[Stored data]
________________________________________

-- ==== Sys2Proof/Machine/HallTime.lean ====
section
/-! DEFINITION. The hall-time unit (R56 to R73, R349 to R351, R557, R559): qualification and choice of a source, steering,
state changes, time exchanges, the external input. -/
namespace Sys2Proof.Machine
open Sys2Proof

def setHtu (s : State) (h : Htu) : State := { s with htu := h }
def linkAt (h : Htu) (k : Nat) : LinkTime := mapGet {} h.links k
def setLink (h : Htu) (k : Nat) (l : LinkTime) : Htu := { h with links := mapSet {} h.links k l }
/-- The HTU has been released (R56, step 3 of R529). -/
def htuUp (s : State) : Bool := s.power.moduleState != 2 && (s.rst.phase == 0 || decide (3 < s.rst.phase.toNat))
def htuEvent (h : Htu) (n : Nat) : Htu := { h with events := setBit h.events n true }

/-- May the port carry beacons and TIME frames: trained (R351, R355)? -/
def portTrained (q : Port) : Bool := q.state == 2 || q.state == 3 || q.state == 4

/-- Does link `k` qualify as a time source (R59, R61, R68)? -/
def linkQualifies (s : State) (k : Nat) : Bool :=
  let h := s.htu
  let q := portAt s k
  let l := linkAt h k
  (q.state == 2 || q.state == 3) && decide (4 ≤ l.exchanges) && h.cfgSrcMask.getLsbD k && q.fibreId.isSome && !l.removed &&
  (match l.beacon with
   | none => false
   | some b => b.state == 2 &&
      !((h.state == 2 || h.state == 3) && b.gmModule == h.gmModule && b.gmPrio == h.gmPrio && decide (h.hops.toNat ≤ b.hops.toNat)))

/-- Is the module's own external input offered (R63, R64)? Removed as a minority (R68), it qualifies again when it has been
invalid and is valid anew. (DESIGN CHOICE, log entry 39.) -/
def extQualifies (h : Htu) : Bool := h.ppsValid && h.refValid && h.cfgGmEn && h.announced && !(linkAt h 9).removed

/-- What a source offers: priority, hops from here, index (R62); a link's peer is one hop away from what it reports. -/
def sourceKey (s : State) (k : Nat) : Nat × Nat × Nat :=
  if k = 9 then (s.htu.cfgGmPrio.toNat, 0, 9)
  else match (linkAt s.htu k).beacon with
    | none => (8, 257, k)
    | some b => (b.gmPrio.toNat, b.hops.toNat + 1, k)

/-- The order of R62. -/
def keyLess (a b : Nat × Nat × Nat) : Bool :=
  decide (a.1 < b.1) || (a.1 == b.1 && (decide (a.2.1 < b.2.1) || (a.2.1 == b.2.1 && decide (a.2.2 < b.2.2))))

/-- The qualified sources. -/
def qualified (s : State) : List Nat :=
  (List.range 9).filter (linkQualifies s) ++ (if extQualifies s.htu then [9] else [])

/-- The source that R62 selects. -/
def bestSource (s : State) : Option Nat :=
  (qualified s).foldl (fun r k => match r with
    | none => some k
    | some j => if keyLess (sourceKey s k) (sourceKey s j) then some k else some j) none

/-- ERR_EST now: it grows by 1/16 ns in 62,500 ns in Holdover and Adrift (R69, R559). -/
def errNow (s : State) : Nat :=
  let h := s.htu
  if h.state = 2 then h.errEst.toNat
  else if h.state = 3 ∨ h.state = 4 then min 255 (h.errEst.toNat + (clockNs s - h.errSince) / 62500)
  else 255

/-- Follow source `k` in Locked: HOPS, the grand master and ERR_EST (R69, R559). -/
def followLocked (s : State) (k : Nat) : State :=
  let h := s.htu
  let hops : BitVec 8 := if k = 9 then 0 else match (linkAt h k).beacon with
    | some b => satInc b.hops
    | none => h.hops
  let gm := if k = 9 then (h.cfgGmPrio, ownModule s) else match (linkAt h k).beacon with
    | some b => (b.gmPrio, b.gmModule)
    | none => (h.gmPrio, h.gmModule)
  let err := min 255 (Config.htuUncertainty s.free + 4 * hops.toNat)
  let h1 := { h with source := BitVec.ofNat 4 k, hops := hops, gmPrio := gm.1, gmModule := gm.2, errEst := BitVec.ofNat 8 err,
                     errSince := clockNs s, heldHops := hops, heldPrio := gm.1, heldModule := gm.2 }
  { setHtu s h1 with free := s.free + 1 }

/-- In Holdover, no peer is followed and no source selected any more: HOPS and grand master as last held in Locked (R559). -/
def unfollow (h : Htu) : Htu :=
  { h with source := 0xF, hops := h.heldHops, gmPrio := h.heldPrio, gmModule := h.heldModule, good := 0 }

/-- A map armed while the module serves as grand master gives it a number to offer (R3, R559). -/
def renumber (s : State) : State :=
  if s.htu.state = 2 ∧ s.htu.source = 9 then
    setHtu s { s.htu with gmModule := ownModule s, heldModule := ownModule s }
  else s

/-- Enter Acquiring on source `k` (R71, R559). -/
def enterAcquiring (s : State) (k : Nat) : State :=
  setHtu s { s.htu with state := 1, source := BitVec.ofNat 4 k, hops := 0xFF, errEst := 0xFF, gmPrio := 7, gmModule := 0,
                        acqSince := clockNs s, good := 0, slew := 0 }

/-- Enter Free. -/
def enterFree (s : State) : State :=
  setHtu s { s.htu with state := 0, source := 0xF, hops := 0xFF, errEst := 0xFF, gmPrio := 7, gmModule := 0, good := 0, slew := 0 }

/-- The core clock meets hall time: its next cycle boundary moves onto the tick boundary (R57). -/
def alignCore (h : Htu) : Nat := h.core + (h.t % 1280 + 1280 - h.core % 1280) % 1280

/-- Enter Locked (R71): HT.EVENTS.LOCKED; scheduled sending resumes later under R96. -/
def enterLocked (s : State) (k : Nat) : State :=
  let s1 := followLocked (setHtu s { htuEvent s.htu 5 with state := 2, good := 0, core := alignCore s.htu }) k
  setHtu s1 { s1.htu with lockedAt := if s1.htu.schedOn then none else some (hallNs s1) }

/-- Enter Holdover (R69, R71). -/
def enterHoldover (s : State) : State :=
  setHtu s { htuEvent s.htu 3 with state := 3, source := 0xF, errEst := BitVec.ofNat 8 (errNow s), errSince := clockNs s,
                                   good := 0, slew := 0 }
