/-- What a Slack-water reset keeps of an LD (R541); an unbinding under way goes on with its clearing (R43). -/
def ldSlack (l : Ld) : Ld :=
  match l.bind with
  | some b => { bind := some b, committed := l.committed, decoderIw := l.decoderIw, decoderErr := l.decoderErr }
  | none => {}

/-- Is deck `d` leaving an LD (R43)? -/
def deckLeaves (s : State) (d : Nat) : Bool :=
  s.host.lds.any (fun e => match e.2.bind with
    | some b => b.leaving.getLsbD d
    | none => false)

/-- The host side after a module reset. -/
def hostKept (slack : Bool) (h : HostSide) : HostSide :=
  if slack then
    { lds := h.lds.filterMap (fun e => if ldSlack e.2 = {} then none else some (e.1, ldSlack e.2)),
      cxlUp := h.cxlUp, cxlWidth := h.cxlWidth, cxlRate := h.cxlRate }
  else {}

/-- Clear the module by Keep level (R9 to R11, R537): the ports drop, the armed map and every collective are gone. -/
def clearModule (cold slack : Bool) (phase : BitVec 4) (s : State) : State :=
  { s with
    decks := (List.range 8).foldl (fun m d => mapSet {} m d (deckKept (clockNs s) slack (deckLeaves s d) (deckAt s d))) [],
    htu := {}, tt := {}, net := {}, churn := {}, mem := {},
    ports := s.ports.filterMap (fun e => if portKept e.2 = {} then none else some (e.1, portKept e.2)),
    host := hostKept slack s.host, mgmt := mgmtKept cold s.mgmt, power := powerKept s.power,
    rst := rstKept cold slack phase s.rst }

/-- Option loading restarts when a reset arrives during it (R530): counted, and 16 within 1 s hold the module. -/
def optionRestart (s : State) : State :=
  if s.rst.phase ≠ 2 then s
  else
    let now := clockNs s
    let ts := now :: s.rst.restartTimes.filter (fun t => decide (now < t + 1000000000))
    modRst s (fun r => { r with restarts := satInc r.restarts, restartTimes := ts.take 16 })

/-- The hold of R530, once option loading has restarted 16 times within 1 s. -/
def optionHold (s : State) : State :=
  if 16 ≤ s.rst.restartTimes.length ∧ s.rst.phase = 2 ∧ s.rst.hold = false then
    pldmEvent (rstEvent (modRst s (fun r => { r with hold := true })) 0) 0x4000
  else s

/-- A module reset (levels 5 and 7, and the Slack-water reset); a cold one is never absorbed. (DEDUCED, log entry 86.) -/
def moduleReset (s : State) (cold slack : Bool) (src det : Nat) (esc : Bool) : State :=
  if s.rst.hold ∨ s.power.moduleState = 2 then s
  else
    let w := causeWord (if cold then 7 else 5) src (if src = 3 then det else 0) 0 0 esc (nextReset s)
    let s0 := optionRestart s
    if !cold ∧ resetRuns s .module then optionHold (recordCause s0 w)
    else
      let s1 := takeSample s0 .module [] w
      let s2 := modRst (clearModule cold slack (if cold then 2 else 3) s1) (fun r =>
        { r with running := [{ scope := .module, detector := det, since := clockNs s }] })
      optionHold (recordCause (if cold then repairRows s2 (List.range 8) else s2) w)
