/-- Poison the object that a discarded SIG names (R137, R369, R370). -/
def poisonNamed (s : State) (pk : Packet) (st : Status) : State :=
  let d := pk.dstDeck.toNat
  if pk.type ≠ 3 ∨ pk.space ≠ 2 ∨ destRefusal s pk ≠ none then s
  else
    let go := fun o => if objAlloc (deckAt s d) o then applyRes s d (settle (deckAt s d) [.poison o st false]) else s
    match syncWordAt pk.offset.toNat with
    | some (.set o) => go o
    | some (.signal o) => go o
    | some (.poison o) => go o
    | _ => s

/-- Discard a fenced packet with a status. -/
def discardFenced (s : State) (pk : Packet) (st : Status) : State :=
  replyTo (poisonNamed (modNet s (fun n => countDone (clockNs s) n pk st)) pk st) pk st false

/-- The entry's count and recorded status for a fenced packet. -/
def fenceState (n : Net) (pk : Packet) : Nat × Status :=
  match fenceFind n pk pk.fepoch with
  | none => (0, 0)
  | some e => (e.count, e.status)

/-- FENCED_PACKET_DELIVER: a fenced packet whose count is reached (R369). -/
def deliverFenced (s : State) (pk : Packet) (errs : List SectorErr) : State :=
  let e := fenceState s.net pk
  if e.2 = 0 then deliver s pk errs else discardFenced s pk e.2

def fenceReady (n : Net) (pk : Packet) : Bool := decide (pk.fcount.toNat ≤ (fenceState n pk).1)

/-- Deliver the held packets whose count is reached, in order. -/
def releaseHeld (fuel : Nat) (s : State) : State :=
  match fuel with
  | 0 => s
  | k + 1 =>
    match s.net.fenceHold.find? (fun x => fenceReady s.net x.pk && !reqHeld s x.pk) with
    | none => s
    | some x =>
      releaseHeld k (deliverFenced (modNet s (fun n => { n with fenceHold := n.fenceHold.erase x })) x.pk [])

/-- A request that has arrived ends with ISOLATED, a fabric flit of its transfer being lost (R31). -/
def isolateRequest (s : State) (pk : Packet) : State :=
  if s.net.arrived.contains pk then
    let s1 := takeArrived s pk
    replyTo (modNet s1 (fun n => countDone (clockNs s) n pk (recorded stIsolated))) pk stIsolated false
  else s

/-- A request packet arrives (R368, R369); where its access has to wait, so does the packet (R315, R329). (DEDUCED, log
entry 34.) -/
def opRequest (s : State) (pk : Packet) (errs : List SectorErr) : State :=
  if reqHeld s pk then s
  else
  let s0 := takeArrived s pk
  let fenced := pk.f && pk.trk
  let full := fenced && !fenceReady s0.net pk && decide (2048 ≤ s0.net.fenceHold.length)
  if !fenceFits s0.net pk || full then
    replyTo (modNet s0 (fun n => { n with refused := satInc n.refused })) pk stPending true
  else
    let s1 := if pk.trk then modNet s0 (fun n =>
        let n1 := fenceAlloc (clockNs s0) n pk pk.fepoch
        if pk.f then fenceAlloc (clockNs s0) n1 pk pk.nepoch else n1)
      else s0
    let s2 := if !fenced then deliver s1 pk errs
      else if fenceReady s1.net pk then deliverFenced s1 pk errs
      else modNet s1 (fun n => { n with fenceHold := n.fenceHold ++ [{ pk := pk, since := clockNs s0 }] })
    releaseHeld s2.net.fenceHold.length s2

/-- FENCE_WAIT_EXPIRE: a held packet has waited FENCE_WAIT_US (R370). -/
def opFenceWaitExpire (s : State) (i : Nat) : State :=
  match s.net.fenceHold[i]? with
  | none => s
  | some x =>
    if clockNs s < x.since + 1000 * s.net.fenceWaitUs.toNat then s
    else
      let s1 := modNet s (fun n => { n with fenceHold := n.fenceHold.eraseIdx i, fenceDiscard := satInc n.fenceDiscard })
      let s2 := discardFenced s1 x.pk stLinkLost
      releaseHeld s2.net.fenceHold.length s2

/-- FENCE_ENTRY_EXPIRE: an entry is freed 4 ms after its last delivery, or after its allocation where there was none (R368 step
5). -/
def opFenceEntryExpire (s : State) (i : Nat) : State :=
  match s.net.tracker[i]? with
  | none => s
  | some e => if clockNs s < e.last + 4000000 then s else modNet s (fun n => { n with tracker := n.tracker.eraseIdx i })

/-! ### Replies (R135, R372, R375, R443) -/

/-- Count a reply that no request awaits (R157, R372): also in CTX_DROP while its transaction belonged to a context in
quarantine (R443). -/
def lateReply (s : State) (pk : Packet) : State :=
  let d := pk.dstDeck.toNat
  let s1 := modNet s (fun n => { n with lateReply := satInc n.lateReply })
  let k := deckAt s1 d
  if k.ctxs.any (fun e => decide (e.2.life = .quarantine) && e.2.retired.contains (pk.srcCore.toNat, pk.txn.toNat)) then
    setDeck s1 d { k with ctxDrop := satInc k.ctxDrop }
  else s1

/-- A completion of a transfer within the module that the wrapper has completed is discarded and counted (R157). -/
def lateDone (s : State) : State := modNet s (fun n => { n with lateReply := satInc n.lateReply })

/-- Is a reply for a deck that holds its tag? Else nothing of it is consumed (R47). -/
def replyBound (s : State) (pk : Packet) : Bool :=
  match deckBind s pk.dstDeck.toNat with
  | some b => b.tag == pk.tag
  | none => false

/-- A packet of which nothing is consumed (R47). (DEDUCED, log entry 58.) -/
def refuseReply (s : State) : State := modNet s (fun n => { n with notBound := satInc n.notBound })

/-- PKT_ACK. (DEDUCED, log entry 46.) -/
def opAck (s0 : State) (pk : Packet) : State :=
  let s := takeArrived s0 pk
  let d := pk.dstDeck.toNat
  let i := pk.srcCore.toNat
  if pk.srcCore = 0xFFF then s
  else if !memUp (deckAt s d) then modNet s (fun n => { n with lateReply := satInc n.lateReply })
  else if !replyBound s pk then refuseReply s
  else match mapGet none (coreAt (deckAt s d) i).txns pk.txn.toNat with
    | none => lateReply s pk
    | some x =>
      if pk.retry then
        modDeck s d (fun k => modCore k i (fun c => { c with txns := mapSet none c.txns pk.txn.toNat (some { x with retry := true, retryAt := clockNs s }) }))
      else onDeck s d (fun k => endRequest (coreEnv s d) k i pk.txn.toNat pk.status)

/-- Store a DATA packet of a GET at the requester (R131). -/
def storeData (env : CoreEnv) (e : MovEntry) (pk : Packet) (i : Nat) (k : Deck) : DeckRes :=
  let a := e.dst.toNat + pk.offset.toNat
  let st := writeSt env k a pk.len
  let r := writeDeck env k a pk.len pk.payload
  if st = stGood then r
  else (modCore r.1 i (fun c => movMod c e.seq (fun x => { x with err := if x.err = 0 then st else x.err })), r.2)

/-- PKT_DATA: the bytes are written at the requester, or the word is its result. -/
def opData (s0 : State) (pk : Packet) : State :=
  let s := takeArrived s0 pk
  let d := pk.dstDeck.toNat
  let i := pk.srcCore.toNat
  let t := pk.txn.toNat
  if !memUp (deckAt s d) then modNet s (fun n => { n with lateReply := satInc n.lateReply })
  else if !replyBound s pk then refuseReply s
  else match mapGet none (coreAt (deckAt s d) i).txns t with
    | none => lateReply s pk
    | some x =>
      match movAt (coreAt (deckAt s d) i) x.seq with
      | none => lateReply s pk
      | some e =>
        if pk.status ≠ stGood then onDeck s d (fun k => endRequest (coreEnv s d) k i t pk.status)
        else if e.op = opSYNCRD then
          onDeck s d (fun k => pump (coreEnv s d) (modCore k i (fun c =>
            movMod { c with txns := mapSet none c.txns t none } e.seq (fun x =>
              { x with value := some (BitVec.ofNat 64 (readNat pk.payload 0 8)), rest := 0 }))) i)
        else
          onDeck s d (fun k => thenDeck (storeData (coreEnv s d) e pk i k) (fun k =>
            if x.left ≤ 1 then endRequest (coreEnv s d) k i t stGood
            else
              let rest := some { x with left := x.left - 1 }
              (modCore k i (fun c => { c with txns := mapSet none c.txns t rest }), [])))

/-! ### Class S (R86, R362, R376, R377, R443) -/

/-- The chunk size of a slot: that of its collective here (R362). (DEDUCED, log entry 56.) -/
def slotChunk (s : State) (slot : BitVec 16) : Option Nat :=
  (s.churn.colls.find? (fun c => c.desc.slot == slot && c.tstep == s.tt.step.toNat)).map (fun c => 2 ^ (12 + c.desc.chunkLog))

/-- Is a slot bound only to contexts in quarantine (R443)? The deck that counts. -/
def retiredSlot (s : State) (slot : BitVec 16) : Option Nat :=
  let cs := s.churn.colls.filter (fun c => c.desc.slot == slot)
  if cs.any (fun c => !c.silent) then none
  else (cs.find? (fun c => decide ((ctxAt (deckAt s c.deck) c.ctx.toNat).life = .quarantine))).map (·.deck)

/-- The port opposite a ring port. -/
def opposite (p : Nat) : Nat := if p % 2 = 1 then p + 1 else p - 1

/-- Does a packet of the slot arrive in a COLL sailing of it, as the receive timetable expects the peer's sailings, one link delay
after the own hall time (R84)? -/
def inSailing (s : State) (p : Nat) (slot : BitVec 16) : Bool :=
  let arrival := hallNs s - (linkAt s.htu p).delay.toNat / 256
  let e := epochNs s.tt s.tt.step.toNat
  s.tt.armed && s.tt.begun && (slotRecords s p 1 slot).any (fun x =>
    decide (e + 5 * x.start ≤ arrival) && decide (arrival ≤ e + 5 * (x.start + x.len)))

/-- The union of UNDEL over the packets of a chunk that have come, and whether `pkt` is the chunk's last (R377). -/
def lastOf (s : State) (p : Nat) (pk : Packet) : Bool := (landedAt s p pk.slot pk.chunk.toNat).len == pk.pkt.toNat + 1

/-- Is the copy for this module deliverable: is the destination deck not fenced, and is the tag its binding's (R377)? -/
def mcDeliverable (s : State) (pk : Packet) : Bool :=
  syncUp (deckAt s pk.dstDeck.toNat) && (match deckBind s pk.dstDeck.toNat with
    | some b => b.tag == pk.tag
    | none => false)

________________________________________

▸ **What is required**:
Tally the lines above that hold "sourceKey" and write the result as a lone number.

▸ **Problem solution**:
2